Zielnoten – Gut ist, was dem Lernen dient
Auf die Olympischen Spiele 1964 in Japan hin erfand die Firma Yamasa den «Manpokei», den ersten Schrittzähler. Sie behauptete, wer 10 000 Schritte gehe, lebe gesund. Nun bestreitet niemand, dass sich regen Segen bringt. Doch wieso genau 10 000 Schritte und nicht 800 mehr oder weniger? Die Zahl war eine willkürliche Setzung ohne wissenschaftliche Basis.
Dennoch nahm die WHO sie in ihre Empfehlungen auf und machte sie zum Standard. Heute sind 10 000 Schritte in der Fitness-App Ihres Smartphones der voreingestellte Wert. Sie können die Zahl Ihrem persönlichen Ziel, ärztlichem Rat oder wissenschaftlichen Erkenntnissen anpassen. Je nach Studie liegt sie zwischen 4400 und 18 000 Schritten. Der Clou ist: Ihre App signalisiert Ihnen dauernd, ob Sie Ihr Ziel erreicht haben oder ob es noch eine Runde um den Block braucht.
Wie funktionieren Zielnoten?
Ähnlich handhaben wir es in der Oberstufe Wädenswil mit pädagogischen Zielen. Stellen wir uns Luisa vor, eine Schülerin der zweiten Sekundarschule. Sie kommt aus einer musikalischen Familie und singt im OSW-Chor. Der Höhepunkt ihres Sommers war das Taylor-Swift-Konzert im Letzigrund. Sie und ihre Freundinnen pilgerten hin und wollen seither als Kulturbon-Projekt eine Band gründen und Swift-Songs covern. Der Name steht schon: «The Wädenswifties».

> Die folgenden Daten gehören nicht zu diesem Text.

-- ==== Sys2Proof/Laws/State.lean ====
section
/-! SUPPORT. One lemma per field per named update of State, each true by rfl. -/

namespace Sys2Proof.Machine

/-! ## clearOutputs -/

@[simp] theorem State.clearOutputs_cfg (s : State) :
    (s.clearOutputs).cfg = s.cfg := rfl

@[simp] theorem State.clearOutputs_cmd (s : State) :
    (s.clearOutputs).cmd = s.cmd := rfl

@[simp] theorem State.clearOutputs_len (s : State) :
    (s.clearOutputs).len = s.len := rfl

@[simp] theorem State.clearOutputs_spNum (s : State) :
    (s.clearOutputs).spNum = s.spNum := rfl

@[simp] theorem State.clearOutputs_spDen (s : State) :
    (s.clearOutputs).spDen = s.spDen := rfl

@[simp] theorem State.clearOutputs_baud (s : State) :
    (s.clearOutputs).baud = s.baud := rfl

@[simp] theorem State.clearOutputs_status (s : State) :
    (s.clearOutputs).status = s.status := rfl

@[simp] theorem State.clearOutputs_outCount (s : State) :
    (s.clearOutputs).outCount = 0 := rfl

@[simp] theorem State.clearOutputs_bpNum (s : State) :
    (s.clearOutputs).bpNum = 0 := rfl

@[simp] theorem State.clearOutputs_bpDen (s : State) :
    (s.clearOutputs).bpDen = 1 := rfl

@[simp] theorem State.clearOutputs_uartOffset (s : State) :
    (s.clearOutputs).uartOffset = 0 := rfl

@[simp] theorem State.clearOutputs_uartBslen (s : State) :
    (s.clearOutputs).uartBslen = 0 := rfl

@[simp] theorem State.clearOutputs_ch0 (s : State) :
    (s.clearOutputs).ch0 = s.ch0 := rfl

@[simp] theorem State.clearOutputs_ch1 (s : State) :
    (s.clearOutputs).ch1 = s.ch1 := rfl

@[simp] theorem State.clearOutputs_ch2 (s : State) :
    (s.clearOutputs).ch2 = s.ch2 := rfl

@[simp] theorem State.clearOutputs_ch3 (s : State) :
    (s.clearOutputs).ch3 = s.ch3 := rfl

@[simp] theorem State.clearOutputs_ach0 (s : State) :
    (s.clearOutputs).ach0 = s.ach0 := rfl

@[simp] theorem State.clearOutputs_out (s : State) :
    (s.clearOutputs).out = s.out := rfl

@[simp] theorem State.clearOutputs_op (s : State) :
    (s.clearOutputs).op = s.op := rfl

@[simp] theorem State.clearOutputs_phase (s : State) :
    (s.clearOutputs).phase = s.phase := rfl

@[simp] theorem State.clearOutputs_w (s : State) :
    (s.clearOutputs).w = s.w := rfl

@[simp] theorem State.clearOutputs_tainted (s : State) :
    (s.clearOutputs).tainted = s.tainted := rfl

@[simp] theorem State.clearOutputs_finishedOnce (s : State) :
    (s.clearOutputs).finishedOnce = s.finishedOnce := rfl

@[simp] theorem State.clearOutputs_script (s : State) :
    (s.clearOutputs).script = s.script := rfl

@[simp] theorem State.clearOutputs_hostData (s : State) :
    (s.clearOutputs).hostData = s.hostData := rfl

@[simp] theorem State.clearOutputs_free (s : State) :
    (s.clearOutputs).free = s.free := rfl

/-! ## startCommand -/

@[simp] theorem State.startCommand_cfg (s : State) (c : Word) :
    (s.startCommand c).cfg = s.cfg := rfl

@[simp] theorem State.startCommand_cmd (s : State) (c : Word) :
    (s.startCommand c).cmd = c := rfl

@[simp] theorem State.startCommand_len (s : State) (c : Word) :
    (s.startCommand c).len = s.len := rfl

@[simp] theorem State.startCommand_spNum (s : State) (c : Word) :
    (s.startCommand c).spNum = s.spNum := rfl

@[simp] theorem State.startCommand_spDen (s : State) (c : Word) :
    (s.startCommand c).spDen = s.spDen := rfl

@[simp] theorem State.startCommand_baud (s : State) (c : Word) :
    (s.startCommand c).baud = s.baud := rfl

@[simp] theorem State.startCommand_status (s : State) (c : Word) :
    (s.startCommand c).status = Status.running := rfl

@[simp] theorem State.startCommand_outCount (s : State) (c : Word) :
    (s.startCommand c).outCount = 0 := rfl

@[simp] theorem State.startCommand_bpNum (s : State) (c : Word) :
    (s.startCommand c).bpNum = 0 := rfl

@[simp] theorem State.startCommand_bpDen (s : State) (c : Word) :
    (s.startCommand c).bpDen = 1 := rfl

@[simp] theorem State.startCommand_uartOffset (s : State) (c : Word) :
    (s.startCommand c).uartOffset = 0 := rfl

@[simp] theorem State.startCommand_uartBslen (s : State) (c : Word) :
    (s.startCommand c).uartBslen = 0 := rfl

@[simp] theorem State.startCommand_ch0 (s : State) (c : Word) :
    (s.startCommand c).ch0 = s.ch0 := rfl

@[simp] theorem State.startCommand_ch1 (s : State) (c : Word) :
    (s.startCommand c).ch1 = s.ch1 := rfl

@[simp] theorem State.startCommand_ch2 (s : State) (c : Word) :
    (s.startCommand c).ch2 = s.ch2 := rfl

@[simp] theorem State.startCommand_ch3 (s : State) (c : Word) :
    (s.startCommand c).ch3 = s.ch3 := rfl

@[simp] theorem State.startCommand_ach0 (s : State) (c : Word) :
    (s.startCommand c).ach0 = s.ach0 := rfl

@[simp] theorem State.startCommand_out (s : State) (c : Word) :
    (s.startCommand c).out = s.out := rfl

@[simp] theorem State.startCommand_op (s : State) (c : Word) :
    (s.startCommand c).op = { n := s.len, spNum := s.spNum, spDen := s.spDen, baud := s.baud } := rfl

@[simp] theorem State.startCommand_phase (s : State) (c : Word) :
    (s.startCommand c).phase = Phase.start := rfl

@[simp] theorem State.startCommand_w (s : State) (c : Word) :
    (s.startCommand c).w = s.w := rfl

@[simp] theorem State.startCommand_tainted (s : State) (c : Word) :
    (s.startCommand c).tainted = false := rfl

@[simp] theorem State.startCommand_finishedOnce (s : State) (c : Word) :
    (s.startCommand c).finishedOnce = s.finishedOnce := rfl

@[simp] theorem State.startCommand_script (s : State) (c : Word) :
    (s.startCommand c).script = s.script := rfl

@[simp] theorem State.startCommand_hostData (s : State) (c : Word) :
    (s.startCommand c).hostData = s.hostData := rfl

@[simp] theorem State.startCommand_free (s : State) (c : Word) :
    (s.startCommand c).free = s.free := rfl

/-! ## owEnter -/

@[simp] theorem State.owEnter_cfg (s : State) (q : OwState) :
    (s.owEnter q).cfg = s.cfg := rfl

@[simp] theorem State.owEnter_cmd (s : State) (q : OwState) :
    (s.owEnter q).cmd = s.cmd := rfl

@[simp] theorem State.owEnter_len (s : State) (q : OwState) :
    (s.owEnter q).len = s.len := rfl

@[simp] theorem State.owEnter_spNum (s : State) (q : OwState) :
    (s.owEnter q).spNum = s.spNum := rfl

@[simp] theorem State.owEnter_spDen (s : State) (q : OwState) :
    (s.owEnter q).spDen = s.spDen := rfl

@[simp] theorem State.owEnter_baud (s : State) (q : OwState) :
    (s.owEnter q).baud = s.baud := rfl

@[simp] theorem State.owEnter_status (s : State) (q : OwState) :
    (s.owEnter q).status = s.status := rfl

@[simp] theorem State.owEnter_outCount (s : State) (q : OwState) :
    (s.owEnter q).outCount = s.outCount := rfl

@[simp] theorem State.owEnter_bpNum (s : State) (q : OwState) :
    (s.owEnter q).bpNum = s.bpNum := rfl

@[simp] theorem State.owEnter_bpDen (s : State) (q : OwState) :
    (s.owEnter q).bpDen = s.bpDen := rfl

@[simp] theorem State.owEnter_uartOffset (s : State) (q : OwState) :
    (s.owEnter q).uartOffset = s.uartOffset := rfl

@[simp] theorem State.owEnter_uartBslen (s : State) (q : OwState) :
    (s.owEnter q).uartBslen = s.uartBslen := rfl

@[simp] theorem State.owEnter_ch0 (s : State) (q : OwState) :
    (s.owEnter q).ch0 = s.ch0 := rfl

@[simp] theorem State.owEnter_ch1 (s : State) (q : OwState) :
    (s.owEnter q).ch1 = s.ch1 := rfl

@[simp] theorem State.owEnter_ch2 (s : State) (q : OwState) :
    (s.owEnter q).ch2 = s.ch2 := rfl

@[simp] theorem State.owEnter_ch3 (s : State) (q : OwState) :
    (s.owEnter q).ch3 = s.ch3 := rfl

@[simp] theorem State.owEnter_ach0 (s : State) (q : OwState) :
    (s.owEnter q).ach0 = s.ach0 := rfl

@[simp] theorem State.owEnter_out (s : State) (q : OwState) :
    (s.owEnter q).out = s.out := rfl

@[simp] theorem State.owEnter_op (s : State) (q : OwState) :
    (s.owEnter q).op = s.op := rfl

@[simp] theorem State.owEnter_phase (s : State) (q : OwState) :
    (s.owEnter q).phase = s.phase := rfl

@[simp] theorem State.owEnter_w (s : State) (q : OwState) :
    (s.owEnter q).w = { s.w with ow := q, entry := s.w.i } := rfl

@[simp] theorem State.owEnter_tainted (s : State) (q : OwState) :
    (s.owEnter q).tainted = s.tainted := rfl

@[simp] theorem State.owEnter_finishedOnce (s : State) (q : OwState) :
    (s.owEnter q).finishedOnce = s.finishedOnce := rfl

@[simp] theorem State.owEnter_script (s : State) (q : OwState) :
    (s.owEnter q).script = s.script := rfl

@[simp] theorem State.owEnter_hostData (s : State) (q : OwState) :
    (s.owEnter q).hostData = s.hostData := rfl

@[simp] theorem State.owEnter_free (s : State) (q : OwState) :
    (s.owEnter q).free = s.free := rfl

/-! ## pushRecord -/

@[simp] theorem State.pushRecord_cfg (s : State) (a : Annotation) :
    (s.pushRecord a).cfg = s.cfg := rfl

@[simp] theorem State.pushRecord_cmd (s : State) (a : Annotation) :
    (s.pushRecord a).cmd = s.cmd := rfl

@[simp] theorem State.pushRecord_len (s : State) (a : Annotation) :
    (s.pushRecord a).len = s.len := rfl

@[simp] theorem State.pushRecord_spNum (s : State) (a : Annotation) :
    (s.pushRecord a).spNum = s.spNum := rfl

@[simp] theorem State.pushRecord_spDen (s : State) (a : Annotation) :
    (s.pushRecord a).spDen = s.spDen := rfl

@[simp] theorem State.pushRecord_baud (s : State) (a : Annotation) :
    (s.pushRecord a).baud = s.baud := rfl

@[simp] theorem State.pushRecord_status (s : State) (a : Annotation) :
    (s.pushRecord a).status = s.status := rfl

@[simp] theorem State.pushRecord_outCount (s : State) (a : Annotation) :
    (s.pushRecord a).outCount = s.outCount + 1 := rfl

@[simp] theorem State.pushRecord_bpNum (s : State) (a : Annotation) :
    (s.pushRecord a).bpNum = s.bpNum := rfl

@[simp] theorem State.pushRecord_bpDen (s : State) (a : Annotation) :
    (s.pushRecord a).bpDen = s.bpDen := rfl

Luisa summt jeden Swift-Song im Radio mit und versteht viel vom englischen Text. Und dann kommen Zeilen wie «And I swear, I’m only cryptic and machiavellian cause I care». Sie zeigen ihr, dass sie an ihrem Englisch noch arbeiten muss. Im Zeugnis stand Ende der ersten Klasse eine tolle 5, doch Luisa will eine 6. Im Gespräch mit der Lehrkraft entscheidet sie sich für die Note 5.5 als Ziel. Schreibt sie nun eine Arbeit oder präsentiert ein Projekt, das tiefer bewertet wird, ist ihr Feedback orange. Grün signalisiert, dass sie ihr Ziel erreicht hat und wenn sie es übertrifft, ist ihr Feedback pink. Luisa erfährt laufend, ob sie auf Kurs ist. Fast so, wie es Ihr Schrittzähler mit Ihnen macht.
Aber wieso denn bloss?
Unterm Jahr gibt die OSW farbiges Feedback, das im Gespräch vertieft wird. Erst im Zeugnis steht die erreichte Note. Da fragen einige: Wozu denn der Farbzauber? Die kurze Antwort ist: Weil es dem Lernen dient. Und länger: In der Pädagogik und Psychologie unterscheidet man Motivation, die von aussen kommt – man nennt sie extrinsisch –, von innerer, intrinsischer Motivation. Die intrinsische Motivation ist wirksamer als die extrinsische. Will ich etwas aus vollem Herzen, zählt das mehr, als wenn der Lehrer will, dass ich es wollte.
Luisa lernt besser Englisch und Musik, weil sie ihrem Interesse folgen kann und weil sie selbst bestimmt hat, woran sie gemessen wird. Das Feedback lädt sie dazu ein, das eigene Lernen zu erforschen und erlaubt keinen Vergleich mit andern. Die Ablenkung «Warum hat Noah eine 5 und ich nicht» ist weg.
Stärke der inneren Motivation
Sie können die erstaunliche Kraft intrinsischer Motivation beobachten, wenn ein Knirps Ihnen seine fünfzehn Saurier mit altgriechischlateinischen Namen vorstellt. Stellen Sie sich vor, Sie hätten verlangt, dass er die Liste auswendig lernt. Oder stellen Sie sich vor: Die Firma Yamasa oder die WHO verordneten Ihnen 10 000 Schritte pro Tag. Wenn Sie sie nicht abspulen, erhalten Sie von der App die Mitteilung «ungenügend». Würde Sie das motivieren oder beleidigen? Sie hatten ja gar nie gesagt, Sie wollten 10 000 Schritte gehen und als Wädenswilerin oder Wädenswiler wählt man bekanntlich 8820 – ausser man ist Swiftie, dann sind es 13 000.
Dieser Artikel erschien im November 2024 in der Parteizeitung «So!».